Hey I got 4 tortoises that I recently bought 3 days ago from craigslist 

One russian about 4 inches 
A sulcata 8 inches 
A cherry head tortoise hatchling 
And a fully grown leopard 

I bought all 4 from the same guy as it was a super cheap offer only 300$ if I take all of them 

He said they be fine if I let them roam my yard together ?

Many sites say I can keep tortoises together this forum says only alone 

So what do u guys think ? 

So far they seem to enjoy each other's company my Russian loves to chase the others  

Only the cherry head hatchling is hiding I guess cause of size difference? 

Oh and the sulcata tries to mate with the russian sometimes is crossbreeding ok?


----------



## SweetGreekTorts (Aug 5, 2019)

The hatchling should be in an enclosed chamber to maintain the proper humidity and such for proper growth until it's large enough to be moved outside.

I would separate all the tortoises. Block off a part of the yard for each to have their own space.
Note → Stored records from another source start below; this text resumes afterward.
/-! ## Mirrors (R51) -/

def State.mirror (s : State) (h : Half) (b : Nat) : Mirror := tblGet s.mirrors Mirror.reset (bayIx h b)

def State.setMirror (s : State) (h : Half) (b : Nat) (x : Mirror) : State :=
  { s with mirrors := tblSet s.mirrors Mirror.reset (bayIx h b) x }

/-- The pad command band of a slot: 0 REST, 1 TALK, 2 DRIVE. -/
def Slot.band (x : Slot) : Nat :=
  if x.drive then 2
  else match x.talk with
    | some r => if r.running then 1 else 0
    | none => 0

/-- A change of a slot's pad command band goes into the signature of its copy, with the edge's TREF count (R51). Watches
stand still with TREF (R56), and so do the signatures. -/
def noteBand (h : Half) (t was : Nat) (s : State) : State :=
  let now := (s.slot h t).band
  if now = was ∨ s.trefRuns = false then s
  else
    let m := s.mirror h (t / 16)
    s.setMirror h (t / 16) { m with edges := (t % 16, now, s.onTref) :: m.edges }

/-- An event of a terminal befalls its slot in the copy of every half that computes (R23, R24, R51). -/
def State.onSlot (s : State) (t : Nat) (f : Half → State → State) : State :=
  s.onCopies (fun h s => noteBand h t (s.slot h t).band (f h s))

/-- A TALK frame that a copy sends goes into its signature. -/
def noteFrame (h : Half) (b : Nat) (w : Word) (s : State) : State :=
  let m := s.mirror h b
  s.setMirror h b { m with frames := w :: m.frames }

/-- A bit that a copy's line engine transmits goes into its signature. -/
def noteBit (h : Half) (b : Nat) (v : Bool) (s : State) : State :=
  let m := s.mirror h b
  s.setMirror h b { m with bits := v :: m.bits }

/-- Fabric time in whole ns, 60 bits (R436). -/
def State.timeNs (s : State) : Nat := s.fabricTime / 0x100000000 % 2 ^ 60

/-! ## Memory words (R560, R564) -/

/-- The place of a data address in the banks. -/
def bankIx (h : Half) (a : Nat) : Nat := h.num * 0x80000 + a % 0x80000

/-- The word stored at a data address. -/
def State.bank (s : State) (h : Half) (a : Nat) : Word := tblGet s.banks 0 (bankIx h a)

/-- The half of steward k, S0 to S7. -/
def stewHalf (k : Nat) : Half := if k < 4 then .A else .B

/-- The place in the banks of a data address of steward k: its own half's banks below 0x8_0000, else the other half's
(R462). -/
def stewBankIx (k a : Nat) : Nat :=
  bankIx (if a % 0x100000 < 0x80000 then stewHalf k else (stewHalf k).other) a

/-- A write to a word by any master clears every reservation of it (R479). -/
def dropRsv (t : Tbl Steward) (ix : Nat) : Tbl Steward :=
  t.map (fun e =>
    match e.2.rsv with
    | some a => if e.1 < 8 ∧ stewBankIx e.1 a.toNat = ix then (e.1, { e.2 with rsv := none }) else e
    | none => e)

/-- A write stores the whole word with fresh check bits (R564). -/
def State.setBank (s : State) (h : Half) (a : Nat) (w : Word) : State :=
  { s with
    banks := tblSet s.banks 0 (bankIx h a) w, bankMarks := tblSet s.bankMarks 0 (bankIx h a) 0,
    stewards := dropRsv s.stewards (bankIx h a) }

/-- Consecutive words stored from a data address on. -/
def State.setBankRun (s : State) (h : Half) (a : Nat) : List Word → State
  | [] => s
  | w :: t => (s.setBank h a w).setBankRun h (a + 1) t

/-- Bytes packed two to a word, the first in the high byte of bits [15:0], as `LN_TXD` packs them (R240). -/
def packBytes : List Byte → List Word
  | [] => []
  | [b] => [BitVec.ofNat 20 (b.toNat * 256)]
  | b :: c :: t => BitVec.ofNat 20 (b.toNat * 256 + c.toNat) :: packBytes t

/-- The bytes of words packed two to a word. -/
def unpackWords : List Word → List Byte
  | [] => []
  | w :: t => BitVec.ofNat 8 (w.toNat / 256) :: BitVec.ofNat 8 w.toNat :: unpackWords t

/-! ## Commands of the command ports (R608, R609) -/

/-- The parameters of a command, those after a routed one's address bytes (R608). -/
def cmdParams (c : Cmd) : List Byte := if c.routed then c.params.drop 2 else c.params

/-- The outcome of an operation, for the command of a port that has begun and waits for it. -/
def noteResult (op : Nat) (test : List Byte → Bool) (st : Nat) (bytes : List Byte) (s : State) : State :=
  { s with ports := s.ports.map (fun (e : Nat × Port) =>
      match e.2.exec with
      | some c =>
        if c.op = op ∧ e.2.begun = true ∧ test (cmdParams c) = true then (e.1, { e.2 with result := some (st, bytes) }) else e
      | none => e) }

/-- A pulse source sets its pending latch; a second pulse merges with the first (R527). The latches of a half in half
reset stay clear (R535). -/
def State.pulseIrq (s : State) (h : Half) (src : Nat) : State :=
  let x := s.half h
  if x.inReset then s else s.setHalf h { x with latched := listMark x.latched src }

end Sys2Proof.Machine
end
Russians in particular do not like company and see other tortoises as competition for food, etc. So they will bully and fight.

Do you know the genders of the larger tortoises? Definitely DO NOT cross breed. All the more reason to keep them separated.


----------



## Tom (Aug 5, 2019)

Species should never be mixed. Never. Each of your species has different dietary and care needs. You are going to need to look up and research the care needs of each one here on this forum. There is a lot of misinformation circulating around out there in the world.

Here is some info to save you some time:
https://tortoiseforum.org/threads/beginner-mistakes.45180/
https://tortoiseforum.org/threads/russian-tortoise-care-sheet.80698/

Adult sulcatas and leopards need similar care but more grass in the diet of the sulcata. Both need warm temps year round. Here are two ways to house them during warm weather outside:
https://tortoiseforum.org/threads/another-night-box-thread.88966/
https://tortoiseforum.org/threads/double-door-night-box.129054/

Your $300 bargain is going to cost you a bit more to house and care for them properly. Questions and conversation are welcome.


----------



## BMW (Aug 5, 2019)

Thank you I'm going to read all of the care guides now this will take me a few hours I guess but I will come back with questions 

I took the small cherry head in a mixing tub for now so he doesn't has to come in contact with the bigger tortoises 

I'm going to separate my yard tomorrow with stones in three sections for the bigger guys and I will buy a bigger enclosure tomorrow for the cherry head after reading the guide thx again


Tom said:


> Species should never be mixed. Never. Each of your species has different dietary and care needs. You are going to need to look up and research the care needs of each one here on this forum. There is a lot of misinformation circulating around out there in the world.
> 
> Here is some info to save you some time:
> https://tortoiseforum.org/threads/beginner-mistakes.45180/
> ...


----------



## ZEROPILOT (Aug 6, 2019)

Good price and bad advice.
Best of luck to you and your collection.


----------